↓
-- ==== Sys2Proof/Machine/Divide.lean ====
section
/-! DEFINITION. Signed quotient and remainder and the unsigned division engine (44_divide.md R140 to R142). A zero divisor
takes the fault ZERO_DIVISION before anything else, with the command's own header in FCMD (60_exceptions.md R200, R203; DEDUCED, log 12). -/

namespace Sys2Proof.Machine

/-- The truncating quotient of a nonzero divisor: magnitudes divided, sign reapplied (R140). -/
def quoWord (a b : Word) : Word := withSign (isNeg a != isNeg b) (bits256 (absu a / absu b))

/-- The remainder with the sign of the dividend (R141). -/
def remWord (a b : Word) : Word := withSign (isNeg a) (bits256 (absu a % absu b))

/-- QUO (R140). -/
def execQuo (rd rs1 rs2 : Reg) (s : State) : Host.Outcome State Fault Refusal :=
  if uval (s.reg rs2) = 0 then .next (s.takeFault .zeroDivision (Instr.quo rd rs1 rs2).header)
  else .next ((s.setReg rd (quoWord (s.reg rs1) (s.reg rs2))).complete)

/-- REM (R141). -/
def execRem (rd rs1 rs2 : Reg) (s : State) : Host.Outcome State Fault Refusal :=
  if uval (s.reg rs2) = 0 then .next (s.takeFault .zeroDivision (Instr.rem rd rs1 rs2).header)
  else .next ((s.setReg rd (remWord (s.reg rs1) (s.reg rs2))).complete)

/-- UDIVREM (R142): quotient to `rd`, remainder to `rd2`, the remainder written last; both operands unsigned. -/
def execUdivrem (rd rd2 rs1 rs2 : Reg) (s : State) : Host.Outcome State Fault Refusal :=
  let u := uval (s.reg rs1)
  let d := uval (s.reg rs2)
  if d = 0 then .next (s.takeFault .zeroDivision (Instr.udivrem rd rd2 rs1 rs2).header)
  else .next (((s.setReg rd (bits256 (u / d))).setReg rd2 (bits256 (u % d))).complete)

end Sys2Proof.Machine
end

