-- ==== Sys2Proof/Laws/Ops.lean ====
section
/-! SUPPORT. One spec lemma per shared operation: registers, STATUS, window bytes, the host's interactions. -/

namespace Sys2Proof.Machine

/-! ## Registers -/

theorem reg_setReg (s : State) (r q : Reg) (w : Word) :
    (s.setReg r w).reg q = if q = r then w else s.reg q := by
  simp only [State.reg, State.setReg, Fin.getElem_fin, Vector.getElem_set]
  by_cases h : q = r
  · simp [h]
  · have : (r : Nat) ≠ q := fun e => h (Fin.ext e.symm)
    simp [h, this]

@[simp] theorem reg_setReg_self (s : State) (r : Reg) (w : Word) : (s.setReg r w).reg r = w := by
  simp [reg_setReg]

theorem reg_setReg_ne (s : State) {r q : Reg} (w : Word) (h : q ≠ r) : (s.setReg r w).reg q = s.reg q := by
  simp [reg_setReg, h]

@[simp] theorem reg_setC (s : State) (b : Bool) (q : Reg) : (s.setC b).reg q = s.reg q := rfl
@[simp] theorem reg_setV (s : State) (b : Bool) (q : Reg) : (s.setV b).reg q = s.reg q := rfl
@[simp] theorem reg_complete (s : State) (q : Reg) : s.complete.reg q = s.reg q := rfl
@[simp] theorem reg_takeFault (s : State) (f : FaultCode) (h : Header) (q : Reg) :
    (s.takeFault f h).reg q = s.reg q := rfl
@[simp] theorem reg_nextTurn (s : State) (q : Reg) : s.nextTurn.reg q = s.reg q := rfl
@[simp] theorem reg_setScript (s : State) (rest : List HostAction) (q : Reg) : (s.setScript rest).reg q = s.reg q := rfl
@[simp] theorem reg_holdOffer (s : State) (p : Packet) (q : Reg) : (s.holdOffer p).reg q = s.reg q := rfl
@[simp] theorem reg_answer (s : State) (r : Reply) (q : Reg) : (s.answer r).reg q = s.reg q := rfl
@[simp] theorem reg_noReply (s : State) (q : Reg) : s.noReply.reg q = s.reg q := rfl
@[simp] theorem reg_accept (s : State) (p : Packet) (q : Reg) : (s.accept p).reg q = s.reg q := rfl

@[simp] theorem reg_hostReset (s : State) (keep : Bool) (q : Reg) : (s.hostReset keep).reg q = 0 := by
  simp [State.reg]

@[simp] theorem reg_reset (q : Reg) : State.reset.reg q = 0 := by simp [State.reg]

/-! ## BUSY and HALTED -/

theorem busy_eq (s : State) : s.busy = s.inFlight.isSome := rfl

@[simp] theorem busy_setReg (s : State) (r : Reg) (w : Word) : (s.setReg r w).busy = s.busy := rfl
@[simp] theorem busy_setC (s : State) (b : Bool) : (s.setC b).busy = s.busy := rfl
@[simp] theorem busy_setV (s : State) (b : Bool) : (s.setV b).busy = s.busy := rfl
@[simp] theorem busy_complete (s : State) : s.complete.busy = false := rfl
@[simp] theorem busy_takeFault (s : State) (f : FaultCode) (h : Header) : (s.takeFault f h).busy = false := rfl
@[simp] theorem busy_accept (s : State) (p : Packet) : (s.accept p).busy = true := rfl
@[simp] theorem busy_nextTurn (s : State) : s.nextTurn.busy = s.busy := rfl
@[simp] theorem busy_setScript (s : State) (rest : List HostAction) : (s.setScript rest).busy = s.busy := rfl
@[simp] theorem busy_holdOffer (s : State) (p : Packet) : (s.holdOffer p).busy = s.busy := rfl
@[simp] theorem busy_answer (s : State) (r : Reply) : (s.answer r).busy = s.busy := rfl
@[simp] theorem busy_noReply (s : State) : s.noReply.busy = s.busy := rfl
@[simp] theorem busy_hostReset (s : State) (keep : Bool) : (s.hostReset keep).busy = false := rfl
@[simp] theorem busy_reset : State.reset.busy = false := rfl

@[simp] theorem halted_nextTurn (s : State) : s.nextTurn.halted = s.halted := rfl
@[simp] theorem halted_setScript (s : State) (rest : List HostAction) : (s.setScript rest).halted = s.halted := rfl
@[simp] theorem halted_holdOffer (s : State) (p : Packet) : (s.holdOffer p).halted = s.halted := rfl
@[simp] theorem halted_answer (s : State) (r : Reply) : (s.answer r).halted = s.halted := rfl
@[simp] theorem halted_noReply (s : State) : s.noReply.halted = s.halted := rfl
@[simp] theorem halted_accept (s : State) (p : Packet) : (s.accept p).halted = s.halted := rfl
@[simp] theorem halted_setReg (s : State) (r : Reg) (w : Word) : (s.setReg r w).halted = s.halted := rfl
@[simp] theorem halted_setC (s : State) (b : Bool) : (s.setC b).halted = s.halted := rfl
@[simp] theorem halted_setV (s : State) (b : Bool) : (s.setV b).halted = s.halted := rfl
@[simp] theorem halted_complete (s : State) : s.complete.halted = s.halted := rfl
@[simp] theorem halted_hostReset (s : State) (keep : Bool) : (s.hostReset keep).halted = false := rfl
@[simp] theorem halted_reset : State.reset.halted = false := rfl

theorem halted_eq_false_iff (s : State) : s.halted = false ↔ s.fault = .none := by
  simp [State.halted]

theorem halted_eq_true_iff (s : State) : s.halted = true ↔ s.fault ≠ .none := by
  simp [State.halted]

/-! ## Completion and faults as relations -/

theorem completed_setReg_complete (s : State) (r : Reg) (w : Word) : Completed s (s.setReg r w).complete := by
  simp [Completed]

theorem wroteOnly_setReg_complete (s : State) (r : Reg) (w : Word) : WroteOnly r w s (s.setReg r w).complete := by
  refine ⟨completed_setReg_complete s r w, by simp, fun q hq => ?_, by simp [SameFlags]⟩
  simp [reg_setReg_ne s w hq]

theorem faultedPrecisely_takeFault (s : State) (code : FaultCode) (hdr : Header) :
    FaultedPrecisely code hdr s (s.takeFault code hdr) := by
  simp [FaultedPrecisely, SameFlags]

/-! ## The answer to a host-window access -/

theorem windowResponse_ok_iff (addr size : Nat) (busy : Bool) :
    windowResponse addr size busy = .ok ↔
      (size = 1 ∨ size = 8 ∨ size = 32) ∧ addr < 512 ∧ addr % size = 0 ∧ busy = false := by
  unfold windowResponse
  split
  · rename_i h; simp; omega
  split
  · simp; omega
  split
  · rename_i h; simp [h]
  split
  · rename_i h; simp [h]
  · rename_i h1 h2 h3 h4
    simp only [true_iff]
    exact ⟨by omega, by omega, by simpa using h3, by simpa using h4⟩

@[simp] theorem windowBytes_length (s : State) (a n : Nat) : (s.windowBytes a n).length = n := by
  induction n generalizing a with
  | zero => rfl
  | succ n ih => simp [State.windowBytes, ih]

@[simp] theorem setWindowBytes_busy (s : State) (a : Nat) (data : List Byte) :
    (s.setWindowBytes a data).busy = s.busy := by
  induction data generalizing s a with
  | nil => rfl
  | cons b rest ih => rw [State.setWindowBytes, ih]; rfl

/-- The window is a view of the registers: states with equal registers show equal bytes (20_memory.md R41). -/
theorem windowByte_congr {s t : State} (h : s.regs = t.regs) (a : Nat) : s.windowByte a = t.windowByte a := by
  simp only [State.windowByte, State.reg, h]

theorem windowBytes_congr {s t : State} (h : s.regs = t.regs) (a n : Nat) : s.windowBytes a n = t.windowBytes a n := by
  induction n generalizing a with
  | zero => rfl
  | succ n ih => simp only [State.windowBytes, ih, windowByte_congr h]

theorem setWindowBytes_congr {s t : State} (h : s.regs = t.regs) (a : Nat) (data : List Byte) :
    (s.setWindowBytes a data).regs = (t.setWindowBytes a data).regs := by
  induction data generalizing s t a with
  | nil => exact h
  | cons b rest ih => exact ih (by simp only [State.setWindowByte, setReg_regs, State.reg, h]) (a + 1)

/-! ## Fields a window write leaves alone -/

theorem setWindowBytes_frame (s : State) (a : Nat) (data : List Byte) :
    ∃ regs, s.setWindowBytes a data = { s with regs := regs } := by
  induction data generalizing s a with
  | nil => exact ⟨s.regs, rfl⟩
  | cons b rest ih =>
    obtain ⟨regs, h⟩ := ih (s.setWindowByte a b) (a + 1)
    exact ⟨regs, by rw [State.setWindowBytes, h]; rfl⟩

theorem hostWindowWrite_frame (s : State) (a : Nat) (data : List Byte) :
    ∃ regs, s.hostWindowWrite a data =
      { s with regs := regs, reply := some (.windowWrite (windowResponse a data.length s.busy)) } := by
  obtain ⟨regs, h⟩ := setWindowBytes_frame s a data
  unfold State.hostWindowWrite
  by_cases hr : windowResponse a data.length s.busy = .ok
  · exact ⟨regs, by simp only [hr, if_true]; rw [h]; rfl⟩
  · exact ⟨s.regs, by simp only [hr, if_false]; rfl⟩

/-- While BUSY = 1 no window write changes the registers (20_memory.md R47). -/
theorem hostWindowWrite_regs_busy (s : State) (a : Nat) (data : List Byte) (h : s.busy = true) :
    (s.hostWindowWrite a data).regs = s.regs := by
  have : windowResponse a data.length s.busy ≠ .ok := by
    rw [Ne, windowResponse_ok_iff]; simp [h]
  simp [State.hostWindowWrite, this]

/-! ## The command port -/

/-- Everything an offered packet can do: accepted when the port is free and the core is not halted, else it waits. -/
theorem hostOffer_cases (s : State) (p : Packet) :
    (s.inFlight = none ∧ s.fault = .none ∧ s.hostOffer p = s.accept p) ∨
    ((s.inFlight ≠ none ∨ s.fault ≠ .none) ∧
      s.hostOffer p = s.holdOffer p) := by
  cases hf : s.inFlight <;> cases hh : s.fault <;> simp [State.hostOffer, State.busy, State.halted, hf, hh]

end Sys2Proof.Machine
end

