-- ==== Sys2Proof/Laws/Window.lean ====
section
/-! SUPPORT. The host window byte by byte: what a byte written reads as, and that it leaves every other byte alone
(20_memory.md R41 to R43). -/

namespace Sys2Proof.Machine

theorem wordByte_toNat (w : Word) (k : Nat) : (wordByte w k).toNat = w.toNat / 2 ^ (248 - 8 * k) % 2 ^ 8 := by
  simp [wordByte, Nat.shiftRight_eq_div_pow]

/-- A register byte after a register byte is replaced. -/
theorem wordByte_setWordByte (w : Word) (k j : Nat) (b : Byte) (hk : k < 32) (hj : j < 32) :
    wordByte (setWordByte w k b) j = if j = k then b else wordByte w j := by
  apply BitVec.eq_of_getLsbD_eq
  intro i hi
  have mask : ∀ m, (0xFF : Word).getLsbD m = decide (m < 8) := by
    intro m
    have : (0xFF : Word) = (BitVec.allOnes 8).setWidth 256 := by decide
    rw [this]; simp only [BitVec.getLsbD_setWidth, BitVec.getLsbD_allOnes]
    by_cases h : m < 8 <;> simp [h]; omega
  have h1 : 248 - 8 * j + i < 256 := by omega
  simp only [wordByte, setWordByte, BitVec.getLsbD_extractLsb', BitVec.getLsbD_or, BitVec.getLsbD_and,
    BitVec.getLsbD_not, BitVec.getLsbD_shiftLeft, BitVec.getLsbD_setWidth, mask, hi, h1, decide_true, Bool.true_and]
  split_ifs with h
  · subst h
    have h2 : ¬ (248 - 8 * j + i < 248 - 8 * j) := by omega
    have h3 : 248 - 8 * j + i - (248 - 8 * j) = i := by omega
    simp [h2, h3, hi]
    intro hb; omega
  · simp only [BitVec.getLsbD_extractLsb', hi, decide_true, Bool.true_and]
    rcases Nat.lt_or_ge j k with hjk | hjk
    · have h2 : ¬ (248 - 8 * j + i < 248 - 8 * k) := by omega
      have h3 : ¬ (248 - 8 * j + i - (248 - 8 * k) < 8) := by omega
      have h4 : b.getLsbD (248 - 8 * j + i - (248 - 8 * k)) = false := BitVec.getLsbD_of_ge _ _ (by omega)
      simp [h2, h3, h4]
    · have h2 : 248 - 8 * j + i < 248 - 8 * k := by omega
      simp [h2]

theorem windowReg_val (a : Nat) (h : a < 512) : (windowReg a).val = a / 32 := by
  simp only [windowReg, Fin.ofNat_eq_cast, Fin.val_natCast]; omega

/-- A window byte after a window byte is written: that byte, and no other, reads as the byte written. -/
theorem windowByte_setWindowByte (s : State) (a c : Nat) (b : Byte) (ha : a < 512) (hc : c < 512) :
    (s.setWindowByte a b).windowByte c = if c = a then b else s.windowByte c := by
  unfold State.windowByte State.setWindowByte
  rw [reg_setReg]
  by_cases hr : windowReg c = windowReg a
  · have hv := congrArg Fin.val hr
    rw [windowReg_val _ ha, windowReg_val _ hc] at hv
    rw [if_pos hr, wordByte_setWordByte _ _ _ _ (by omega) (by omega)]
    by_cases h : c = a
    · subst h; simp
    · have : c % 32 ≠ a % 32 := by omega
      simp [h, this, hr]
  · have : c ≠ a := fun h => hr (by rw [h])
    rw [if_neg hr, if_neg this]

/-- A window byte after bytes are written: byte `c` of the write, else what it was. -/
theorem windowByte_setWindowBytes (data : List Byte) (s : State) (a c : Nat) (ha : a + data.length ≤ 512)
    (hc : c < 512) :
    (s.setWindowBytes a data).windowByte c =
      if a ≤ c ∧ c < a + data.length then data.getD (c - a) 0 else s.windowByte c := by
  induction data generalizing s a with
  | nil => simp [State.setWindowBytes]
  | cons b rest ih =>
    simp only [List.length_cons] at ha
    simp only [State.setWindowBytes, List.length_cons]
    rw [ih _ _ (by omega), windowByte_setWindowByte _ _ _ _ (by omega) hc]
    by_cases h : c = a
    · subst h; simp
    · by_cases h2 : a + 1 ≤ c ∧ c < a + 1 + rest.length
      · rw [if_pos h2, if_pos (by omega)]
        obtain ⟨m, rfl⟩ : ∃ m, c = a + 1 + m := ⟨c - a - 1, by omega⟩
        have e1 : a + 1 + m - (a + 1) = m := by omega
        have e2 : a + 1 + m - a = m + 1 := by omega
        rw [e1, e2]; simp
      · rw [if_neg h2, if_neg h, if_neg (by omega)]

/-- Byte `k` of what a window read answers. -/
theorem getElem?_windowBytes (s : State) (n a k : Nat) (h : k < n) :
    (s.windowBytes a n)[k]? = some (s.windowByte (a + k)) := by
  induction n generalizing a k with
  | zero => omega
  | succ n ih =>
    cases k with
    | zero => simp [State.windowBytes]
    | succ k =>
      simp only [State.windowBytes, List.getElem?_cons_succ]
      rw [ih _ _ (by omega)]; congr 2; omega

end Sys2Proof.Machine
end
↑
### Instructions to follow
Every line holding the word "after" should be copied out of the material.

### Output below
/-- A register byte after a register byte is replaced. -/
/-- A window byte after a window byte is written: that byte, and no other, reads as the byte written. -/
/-- A window byte after bytes are written: byte `c` of the write, else what it was. -/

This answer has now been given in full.